---- Data to examine

/-- Flits and deliveries: a core's packet enters its port with the pad's bytes; a flit addressed to a core goes on toward it, and a body flit
after its head; at its port it is handed to the receiving core's inbox region; delivered, it is stored at that region's HEAD, which
advances by 64 B (R114, R166, R167, R170, R171, R174, R175). -/
def Obligations.TreeFlitsTravelAndLand : Prop :=
  ∀ (sw vc pos : Nat) (s : State),
    let pathOf := fun (idx pid : Nat) => if idx = 0 then none else s.tree.paths.find? fun x => decide (x.sw = sw) && decide (x.head.pid = pid)
    (∀ p, let c := 72 * sw + pos; let addr := (p.addr / 64 * 64 + 64 * p.sent) % 0x100000
      sw < 1024 → pos < 72 → s.nodeUp sw = true →
      (s.core c).sends.find? (fun x => decide (x.vc = vc)) = some p → s.tree.room sw (10000 + c) 0 vc = true →
      (∀ x ∈ (s.core c).sends, laneOrder x.vc false < laneOrder vc false → s.tree.room sw (10000 + c) 0 x.vc = false) →
      (∀ x, pathOf p.sent p.pid = some x → x.head.grp = false ∨ x.head.typ ≠ 1) → (p.grp = false ∨ p.red = false ∨ vc ≠ 1) →
      s.padAnswers c addr 64 → ∃ (t : State) (f : Flit), exec (.treeFlitArrival sw vc (.core pos []) 0) s = .next t
        ∧ (let outs := ((pathOf p.sent p.pid).map (·.outs)).getD [1024 + sw / 16]
           t.tree.flits = s.tree.flits ++ outs.map fun o => { f with sw := o, lane := s.laneOf sw o f })
        ∧ f.data = (s.core c).bytesAt (s.core c).cycle addr 64 ∧ f.from_ = sw ∧ f.src = c ∧ f.vc = vc ∧ f.idx = p.sent
        ∧ f.dest = ((pathOf p.sent p.pid).map (·.head.dest)).getD p.dest ∧ f.tail = decide (p.sent + 1 = p.len) ∧ StoresNothing s t)
    ∧ (∀ f, sw < 1098 → s.nodeUp sw = true → s.tree.crossing sw vc = some f → f.crcErr = 0 → f.from_ < 10000 → 1024 ≤ sw → (let g := { f with from_ := sw, prev := f.from_, inLane := f.lane }
      (pathOf f.idx f.pid = none → f.grp = false → f.typ < 6 → ∃ t, exec (.treeFlitArrival sw vc .link 0) s = .next t ∧ t.cores = s.cores
        ∧ t.tree.flits = s.tree.flits.erase f ++ [{ g with sw := s.nextHop sw f.dest, lane := s.laneOf sw (s.nextHop sw f.dest) f }])
      ∧ (∀ x, pathOf f.idx f.pid = some x → x.head.typ < 6 → (x.head.grp = false ∨ x.head.typ ≠ 1) →
        ∃ (t : State) (l : List Flit), exec (.treeFlitArrival sw vc .link 0) s = .next t ∧ t.cores = s.cores ∧ t.tree.flits = s.tree.flits.erase f ++ l
          ∧ l.map (·.sw) = x.outs ∧ ∀ y ∈ l, y.data = f.data ∧ y.idx = f.idx ∧ y.pid = f.pid ∧ y.from_ = sw ∧ y.dest = x.head.dest)))
    ∧ (∀ f, sw < 1024 → s.nodeUp sw = true → s.tree.crossing sw vc = some f → f.crcErr = 0 → f.from_ < 10000 → pathOf f.idx f.pid = none →
      f.grp = false → f.typ < 4 → (s.region (sw / 16)).part = some f.part → ¬(f.typ = 0 ∧ f.vc = 2 ∧ f.aux = 1) →
      (let c := s.physAt (f.dest % 256) (f.dest / 256 % 256); let box := if f.vc = 2 then (s.core c).inbox2 else (s.core c).inbox1
       box.getLsbD 7 = true → ∃ t, exec (.treeFlitArrival sw vc .link 0) s = .next t ∧ t.tree.flits = s.tree.flits.erase f
         ∧ t.tree.deliver = s.tree.deliver ++ [{ f with from_ := sw, prev := f.from_, inLane := f.lane, dest := c, aux := box.toNat % 16 }]
         ∧ t.cores = s.cores))
    ∧ (∀ c f, c < 73728 → ((s.core c).run = .running ∨ (s.core c).run = .ended) → s.nextDelivery c = some f → f.crcErr = 0 → f.bad = false →
      f.data.length = 64 →
      (let d := (s.core c).circOf 1 f.aux
       (s.core c).circOff (s.cluster (c / 72)).banks 1 f.aux d.head 64 = none → d.head + 64 ≤ 2 ^ 21 → ∃ t, exec (.treeDelivery c 0) s = .next t
         ∧ (t.core c).circOf 1 f.aux = { d with head := (d.head + 64) % 2 ^ 21 } ∧ (t.core c).circBytes 1 f.aux d.head 64 = f.data
         ∧ t.tree.deliver = s.tree.deliver.erase f ∧ SameRegisters (s.core c) (t.core c) ∧ OtherCoresStand c s t))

--------

Work to be completed: Look through the records and copy every line that has the word "link".

Result:
      (pathOf f.idx f.pid = none → f.grp = false → f.typ < 6 → ∃ t, exec (.treeFlitArrival sw vc .link 0) s = .next t ∧ t.cores = s.cores
        ∃ (t : State) (l : List Flit), exec (.treeFlitArrival sw vc .link 0) s = .next t ∧ t.cores = s.cores ∧ t.tree.flits = s.tree.flits.erase f ++ l
       box.getLsbD 7 = true → ∃ t, exec (.treeFlitArrival sw vc .link 0) s = .next t ∧ t.tree.flits = s.tree.flits.erase f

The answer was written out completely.